With that in mind he set off back down the column, Jesco trotting along behind, looking for the rearguard. He counted off families as he passed them; the Borgers, the Woodburns, the Geldermarks and Tolleys . . .
But no Kemara Solus, who’d been with the Tolleys in the morning.
‘The healer’s behind us, trying
to cure Veet Brayda,’ Sim Tolley told him. ‘We offered to wait with her, but she said the rearguard weren’t far behind, so she’d be fine.’
Sunset was imminent, the advance guard was miles ahead now and the main body of the caravan would be preparing camp.
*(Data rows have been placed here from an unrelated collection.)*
-- ==== Sys2Proof/Machine/Accept.lean ====
section
/-!
DEFINITION. Fetch and acceptance (R45 to R48, R151 to R157, R170 to R175, R201, R233 to R236, R466, R516, spec/05_queues_and_descriptors.md):
a slot that comes back, the form of data descriptors and admin commands, their translation, and what completes at acceptance.
-/
namespace Sys2Proof.Machine

/-- A record of a descriptor accepted now, with nothing filled in. -/
def Rec.new (queue : Nat) (rq : Bool) (idx part gen : Nat) (d : Desc) (now since : Nat) : Rec :=
  { queue := queue, rq := rq, idx := idx, part := part, gen := gen, desc := d, phase := .accepted, src := [], dst := [], xtra := [], ranges := []
    msgs := [], started := false, left := 0, localLeft := 0, localBad := false, placed := 0, bytes := 0, status := 0, reason := 0, data := 0, node := 0, srcQpn := 0
    cover := [], failed := 0, links := [], aux := [], buf := [], source := 0, at0 := now, at1 := since, at2 := 0, retx := 0, sampled := false }

/-! ### Data descriptors -/

/-- Whether an opcode belongs on this ring of this kind of queue pair (R152, R372). -/
def ringTakes (op : Nat) (eth rq : Bool) : Bool :=
  (rq == (op == Op.RECV || op == Op.ETH_RECV))
    && (if eth then op == Op.NOP || op == Op.ETH_SEND || op == Op.ETH_SEGMENT || op == Op.ETH_RECV
        else op == Op.NOP || op == Op.WRITE || op == Op.READ || op == Op.SEND || op == Op.RECV || op == Op.ATOMIC || op == Op.PLACEMENT_FENCE
          || op == Op.COLLECTIVE)

/-- A data descriptor is well formed for the ring that holds it (R170). -/
def descOk (d : Desc) (eth rq : Bool) : Bool :=
  ringTakes d.op eth rq
    && (if d.op = Op.ETH_SEND ∨ d.op = Op.ETH_SEGMENT ∨ d.op = Op.ETH_RECV then ethWellFormed d else dataWellFormed d)

/-- The ranges a data descriptor names, in the order of its words (R46, R152, R153, R372): those read or targeted, then those written. -/
def dataRanges (d : Desc) : List Range × List Range :=
  let rows := if d.strided then d.rows else 1
  let a (w stride : Word) (n : Need) : Range := ⟨w.toNat, d.len, rows, stride.toNat, n⟩
  let far : Need := ⟨false, true, false, false⟩
  if d.op = Op.WRITE then ([a d.w2 d.w5 needR], [a d.w3 d.w6 far])
  else if d.op = Op.READ then ([a d.w2 d.w5 { needR with localOnly := false }], [a d.w3 d.w6 needW])
  else if d.op = Op.SEND then ([a d.w2 d.w5 needR], [])
  else if d.op = Op.RECV ∨ d.op = Op.ETH_RECV then ([], [⟨d.w2.toNat, d.len, 1, 0, needW⟩])
  else if d.op = Op.ATOMIC then ([], [⟨d.w2.toNat, aopSize d.aop, 1, 0, ⟨false, false, true, false⟩⟩])
  else if d.op = Op.ETH_SEND then ([⟨d.w2.toNat, d.len, 1, 0, needR⟩], [])
  else if d.op = Op.ETH_SEGMENT then ([⟨d.w2.toNat, hdrLen d, 1, 0, needR⟩, ⟨d.w3.toNat, d.len, 1, 0, needR⟩], [])
  else ([], [])

/-- The partition addresses and lengths of ranges, tile by tile (R56). -/
def rangeList (rs : List Range) : List (Nat × Nat) := rs.flatMap (fun r => (tiles r.base r.stride r.rows).map (fun a => (a, r.len)))

/-- Whether a node can be sent to: this node itself, or a node of the map that is not dead and has a route (R201). (log entry 29) -/
def State.canReach (s : State) (n : Nat) : Bool :=
  s.node == some n || (s.node.isSome && s.reachable n && (if s.overEth n then !s.ktPorts.isEmpty else s.hasRoute n))

/-- The first bytes a record's messages would send (R236). -/
def State.chargeOf (s : State) (r : Nat) (x : Rec) : Nat :=
  if x.desc.op = Op.ATOMIC then 64
  else
    let t := (s.putRec r x).makeMsgs r x
    ((((t.getRec r).map (·.msgs)).getD []).map (fun id => ((t.msg id).map (·.unsent)).getD 0)).foldl (· + ·) 0

/-- Whether a Beacon queue pair cannot carry a descriptor out (R236). -/
def State.beaconRefuses (s : State) (r : Nat) (x : Rec) : Bool :=
  let q := s.qp x.queue
  q.beacon && (x.desc.op == Op.READ || x.desc.op == Op.COLLECTIVE || x.remoteNodes.any s.overEth || decide (q.burst < s.chargeOf r x))

/-- A refusal at acceptance: STATUS, REASON, DATA and, where the refusal concerns another node than the record's, NODE. -/
abbrev Refused := Nat × Nat × Nat × Nat

/-- What refuses a translated data descriptor (R134, R201, R236, R466). (log entries 23, 108) -/
def State.refusedBy (s : State) (r : Nat) (x : Rec) : Option Refused :=
  let p := s.part x.part
  let op := x.desc.op
  let dead := x.remoteNodes.filter (fun n => !s.canReach n)
  if p.fabricEnc && (s.txSlot x.part).isNone then some (Stat.PERMISSION_DENIED, 0, 0, 0)
  else if (linksOf ((x.src ++ x.dst).filter (fun e => e.node.isNone))).any (fun l => (s.link l).lost) then some (Stat.HOST_LOST, 0, 0, 0)
  else if (op == Op.ETH_SEND || op == Op.ETH_SEGMENT) && !(s.ethPort (((s.qp x.queue).ethPort).getD 0)).up then some (Stat.DEST_UNREACHABLE, 0, 0, 0)
  else match dead with
    | n :: _ => some (Stat.DEST_UNREACHABLE, 0, 0, n)
    | [] => if s.beaconRefuses r x then some (Stat.NO_RESERVATION, 0, 0, 0) else none

/-- A SEND always names a node: before this adapter has a node ID it fails at SRC with NO_NODE, unless a fault that comes first there does
(R37, R47). -/
def State.xlateSend (s : State) (d : Desc) (x : Xlated) : Xlated :=
  if d.op = Op.SEND ∧ s.node.isNone then
    match worse (match x with
      | .fault a why => some (a, why)
      | .ok _ => none) (some (d.w2.toNat, Why5.NO_NODE)) with
    | some (a, why) => .fault a why
    | none => x
  else x

/-- Translate a data descriptor: its record with its extents, or the fault (R45 to R48). COLLECTIVE is translated when it starts. -/
def State.translated (s : State) (x : Rec) : Except Refused Rec :=
  let d := x.desc
  let rs := dataRanges d
  if d.op = Op.ATOMIC ∧ d.w2.toNat % aopSize d.aop ≠ 0 then .error (Stat.MISALIGNED, 0, 0, 0)
  else match s.xlateSend d (s.xlate x.part (rs.1 ++ rs.2)) with
    | .fault a why => .error (Stat.TRANSLATION_FAULT, why, a, 0)
    | .ok es =>
      let y := { x with
        src := (es.take rs.1.length).flatMap id, dst := (es.drop rs.1.length).flatMap id, ranges := rangeList (rs.1 ++ rs.2) }
      .ok { y with node := (y.remoteNodes.head?).getD 0 }

/-- The sampling filter (R516): every INTERVAL-th descriptor that matches is sampled. -/
def State.sampleMatch (s : State) (x : Rec) : Bool × State :=
  let hit := s.flag F.CNT_SAMPLE_CFG_ENABLE
    && (s.flag F.CNT_SAMPLE_CFG_ANY_PART || s.fld F.CNT_SAMPLE_CFG_PART == x.part)
    && (s.fld F.CNT_SAMPLE_CFG_OPCODE == 0 || s.fld F.CNT_SAMPLE_CFG_OPCODE == x.desc.op)
    && (s.flag F.CNT_SAMPLE_CFG_ANY_QP || s.fld F.CNT_SAMPLE_CFG_QPN == x.queue)
  if !hit then (false, s)
  else
    let n := s.cnt.matched + 1
    if max 1 (s.fld F.CNT_SAMPLE_CFG_INTERVAL) ≤ n then (true, { s with cnt := { s.cnt with matched := 0 } })
    else (false, { s with cnt := { s.cnt with matched := n } })

/-- End a descriptor at acceptance with its one entry (R159, R160); a malformed one on a queue pair (R171), and one that a Beacon queue pair
cannot carry out (R236), take TYPE DONE whatever they are. (log entry 27) -/
def State.refuseRec (s : State) (r : Nat) (x : Rec) (f : Refused) : State :=
  let s := if f.1 = Stat.TRANSLATION_FAULT then s.countFault x.part else s
  let type := if isAdm x.queue then Ty.ADMIN
    else if x.desc.op = Op.COLLECTIVE ∧ f.1 ≠ Stat.MALFORMED ∧ f.1 ≠ Stat.NO_RESERVATION then Ty.COLLECTIVE else Ty.DONE
  (s.putRec r { x with node := if f.2.2.2 = 0 then x.node else f.2.2.2 }).finish r type f.1 0 (word f.2.2.1) f.2.1

/-- Local extents reach their domains; a descriptor waits in its record for those that sleep (R482). -/
def State.settleDoms (s : State) (r : Nat) (es : List Extent) (more : List Nat) : State :=
  let ds := (es.filter (fun e => e.node.isNone)).flatMap (fun e => s.needsOf e.addr e.len) ++ more
  if s.ready ds then (ds.filter (fun d => decide (d < 1000))).eraseDups.foldl State.touchDom s else s.hold ds (.record r)

/-- QMG_MALFORMED_LOG (R171, R172). -/
def State.logMalformed (s : State) (device : Bool) (part queue : Nat) (d : Desc) : State :=
  s.setReg .QMG_MALFORMED_LOG 0 0 (word (2 ^ 63 + b2n device * 2 ^ 62 + part % 64 * 2 ^ 56 + queue % 65536 * 2 ^ 40 + d.op * 2 ^ 32 + d.seq))

/-- A malformed descriptor halts its partition (R171). -/
def State.haltPart (s : State) (p : Nat) : State :=
  let qs := (s.qm.qps.filter (fun e => e.2.part == p && e.2.state != .free && e.2.state != .destroying)).map (·.1)
  let s := qs.foldl (fun s q => ((s.dropHeld q).modQp q (fun x => { x with state := .halted })).unbind q) s
  let a := s.admq p
  let s := if a.state = .active ∨ a.state = .hostLost then s.setAdmq p { a with state := .halted } else s
  s.modPart p (fun x => { x with halted := true })

/-- Whether a fence names a node a descriptor concerns (R162). -/
def fenceHits (d : Desc) (y : Rec) (own : Option Nat) : Bool := d.fenceAll || (y.nodes own).contains d.fenceNode

/-- What a fence accepted now covers (R162): every WRITE, SEND and ATOMIC of its send ring accepted before it that names its node. Those not
finished are waited for; those finished count with their outcome and links. -/
def State.fenceCover (s : State) (x : Rec) : Rec :=
  let q := s.qp x.queue
  { x with
    cover := ((s.recsOf x.queue).filter (fun p => !p.2.rq && p.2.fenceable && fenceHits x.desc p.2 s.node)).map (·.1)
    failed := if x.desc.fenceAll then q.failAll else Tbl.get 0 q.failBy x.desc.fenceNode
    links := Tbl.get [] q.linkBy (if x.desc.fenceAll then 16384 else x.desc.fenceNode) }

/-- Accept one data descriptor of a queue pair (R155): its record, or its one entry. -/
def State.acceptData (s : State) (q : Nat) (rq : Bool) (d : DRing) (desc : Desc) : State :=
  let x := s.qp q
  let y := s.fresh
  let r := y.1
  let s := y.2
  let z := { Rec.new q rq d.fetch x.part (s.part x.part).gen desc s.now d.since with node := if desc.op = Op.SEND then desc.sendNode else 0 }
  if x.state = .error then (s.putRec r z).endWith r Stat.FLUSHED
  else if !descOk desc x.ethPort.isSome rq then
    ((s.refuseRec r z (Stat.MALFORMED, 0, 0, 0)).logMalformed false x.part q desc).haltPart x.part
  else
    let m := s.sampleMatch z
    let s := m.2.event 0x01 x.part 1
    let z := { z with sampled := m.1 }
    let s := s.walked z.part ((dataRanges desc).1 ++ (dataRanges desc).2)
    match s.translated z with
    | .error f => s.refuseRec r z f
    | .ok z =>
      match s.refusedBy r z with
      | some f => s.refuseRec r z f
      | none =>
        let s := if x.beacon then s.addDebt q (s.chargeOf r z) else s
        let s := s.putRec r (if desc.op = Op.PLACEMENT_FENCE then s.fenceCover z else z)
        if desc.op = Op.RECV ∨ desc.op = Op.ETH_RECV then s else s.settleDoms r (z.src ++ z.dst) []

/-! ### Admin commands (R173 to R175, R367, R430, R474, R504, R519) -/

/-- The whole of a word. -/
def allBits : List (Nat × Nat) := [(0, 64)]

/-- The operand fields of words 2 to 7 of each command; none for a code that is no command. -/
def admFields (op : Nat) : Option (List (List (Nat × Nat))) :=
  match op with
  | 0x80 => some [allBits, allBits, [(60, 4), (58, 2), (55, 3), (54, 1), (48, 6), (43, 5), (38, 5), (36, 2), (32, 4), (0, 13)], allBits, allBits, []]
  | 0x81 => some [[(0, 16)], [], [], [], [], []]
  | 0x82 => some [[(0, 16)], allBits, allBits, [], [], []]
  | 0x83 => some [[(0, 16)], [], [], [], [], []]
  | 0x84 => some [allBits, [(59, 5), (48, 11), (47, 1), (45, 2)], [], [], [], []]
  | 0x85 => some [[(0, 16)], [], [], [], [], []]
  | 0x86 => some [[(0, 16)], allBits, [], [], [], []]
  | 0x87 => some [[(0, 16)], [], [], [], [], []]
  | 0x90 => some [[(0, 20)], [(0, 9)], [], [], [], []]
  | 0x91 => some [[(0, 20)], [(0, 9)], [], [], [], []]
  | 0x92 => some [[(0, 20)], [(0, 9)], allBits, allBits, [], []]
  | 0x93 => some [allBits, allBits, [(0, 4)], allBits, [], allBits]
  | 0x94 => some [[(0, 32)], [], [], [], [], []]
  | 0x95 => some [[(0, 19)], [], [], [], [], allBits]
  | 0x96 => some [[(0, 1)], [], [], [], [], []]
  | 0x98 => some [[(0, 22)], [(0, 20)], [(0, 2)], [(0, 32)], [], []]
  | 0x99 => some [allBits, [(0, 22)], [], [], [], []]
  | 0x9A => some [allBits, [(0, 5)], [], [], [], allBits]
  | 0x9B => some [allBits, [(0, 22)], [(0, 17)], [], [], []]
  | 0xA0 => some [allBits, [], [], [], [], []]
  | 0xA1 => some [[], [], [], [], [], []]
  | 0xA2 => some [[], [], [], [], [], []]
  | 0xA3 => some [allBits, [], [], [], [], []]
  | 0xA4 => some [[], [], [], [], [], allBits]
  | 0xA5 => some [[(60, 4), (48, 12), (0, 14)], [(0, 9)], [], [], [], []]
  | 0xA6 => some [[(25, 39), (0, 16)], [], [], [], [], []]
  | 0xA7 => some [[(32, 32), (0, 16)], [(32, 32), (16, 16), (0, 14)], [(0, 50)], [(0, 50)], [(0, 1)], []]
  | 0xA8 => some [[(0, 22)], [(0, 20)], [(0, 16)], [], [], []]
  | 0xA9 => some [[(0, 12)], [], [], [], [], []]
  | 0xAA => some [allBits, [(0, 26)], [(0, 12)], [], [], []]
  | 0xAB => some [[(0, 14)], [], [], [], [], []]
  | 0xAC => some [[(0, 12)], [], [], [], [], []]
  | 0xAD => some [[(0, 12)], [], [], [], [], allBits]
  | 0xAE => some [[(0, 14)], [], [], [], [], allBits]
  | 0xB0 => some [allBits, [(0, 23)], [(0, 27)], [(0, 27)], [], []]
  | 0xB1 => some [[], [], [], [], [], []]
  | 0xB2 => some [[], [], [], [], [], []]
  | 0xB3 => some [allBits, [(0, 24)], [], [], [], []]
  | 0xB4 => some [[(0, 20)], [(0, 9)], [], [], [], allBits]
  | 0xB5 => some [[(0, 4)], [(0, 15)], [], [], [], allBits]
  | 0xB6 => some [allBits, [], [], [], [], allBits]
  | 0xB7 => some [allBits, [], [], [], [], []]
  | 0xB8 => some [allBits, [(0, 8)], [(0, 6)], [(0, 32)], [], []]
  | 0xB9 => some [[], [], [], [], [], []]
  | 0xBA => some [allBits, [(59, 5), (48, 11)], [], [], [], []]
  | 0xBB => some [[], [], [], [], [], []]
  | 0xBC => some [[(0, 8)], [(0, 20)], [], [], [], []]
  | 0xBD => some [[], [], [], [], [], []]
  | 0xBE => some [[(0, 32)], [(0, 13)], [], [], [], allBits]
  | _ => none

/-- Commands a partition admin queue accepts. -/
def admPart (op : Nat) : Bool :=
  (decide (0x80 ≤ op) && decide (op ≤ 0x87)) || op == 0x93 || op == 0x94 || op == 0x95 || (decide (0xA8 ≤ op) && decide (op ≤ 0xAE))
    || (decide (0xB5 ≤ op) && decide (op ≤ 0xB8)) || op == 0xBA || op == 0xBB

/-- Commands with a RESULT: how many bytes they may write. -/
def admResultLen (d : Desc) : Option Nat :=
  match d.op with
  | 0x93 => some 32
  | 0x95 => some 40
  | 0x9A => some (72 * bits d.w3 0 5)
  | 0xAD => some 32
  | 0xAE => some 32
  | 0xB4 => some (32 * bits d.w3 0 9)
  | 0xB5 => some (bits d.w3 0 15)
  | 0xB6 => some 4992
  | 0xBE => some (128 * bits d.w3 0 13)
  | _ => none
Raythe began to worry, so he summoned Cognatus and used Aspectu, the rune of farsight, to seek her. But in this lifeless place, other spirits were few and Cognatus found none to link to. So he sent the familiar onwards as a bird, then turned to Jesco.
‘She’s behind us somewhere, on her own. We need to find her.’
The Shadran was scanning the skies anxiously. ‘Then let’s hurry – your run of lucky weather’s ending, my friend. There’ll be a blizzard tonight.
*
‘Now which way?’ Banno asked.
‘I don’t know,’ Zarelda admitted. ‘We need to wait for Father.’
A trick of the scouting rosters had seen them posted to the same patrol for once. The six of them, led by Vidar, had reached a confluence of sorts; they were currently resting on a rocky ledge with a view beyond the canyon. The glacier was still there, but intriguingly, there was a frozen lake before them. Zar wondered if it was possible that it, not the upper slopes of the mountains, could be the source of the istariol.
She narrowed her eyes, squinting against the gathering gloom. The setting sun piercing the clouds lit the misty haze hanging over the far shore a mile or more away. ‘There might even be trees over there,’ she commented.
‘If there are, they’re probably dead,’ Banno replied. ‘We’re at least twenty miles into the Iceheart.’
‘This is just the edge,’ she replied. ‘The true Iceheart is a desert of ice. But you’re right, if there are trees this far north, they’re dead ones, preserved by the cold since the Mizra Wars.’
They were all heavily wrapped up, with their faces well greased to protect from chapping. But the day’s trek had kept Zar warm, as did being with Banno, even if he was subdued, still stricken by his brothers’ deaths.
They weren’t worthy of his grief, she thought, but didn’t say: after all, she’d only ever seen them at their worst.
Vidar had been chatting to the other three scouts, but he joined Zar and Banno and asked, ‘Can you can get to the far side of the lake before you lose the light?’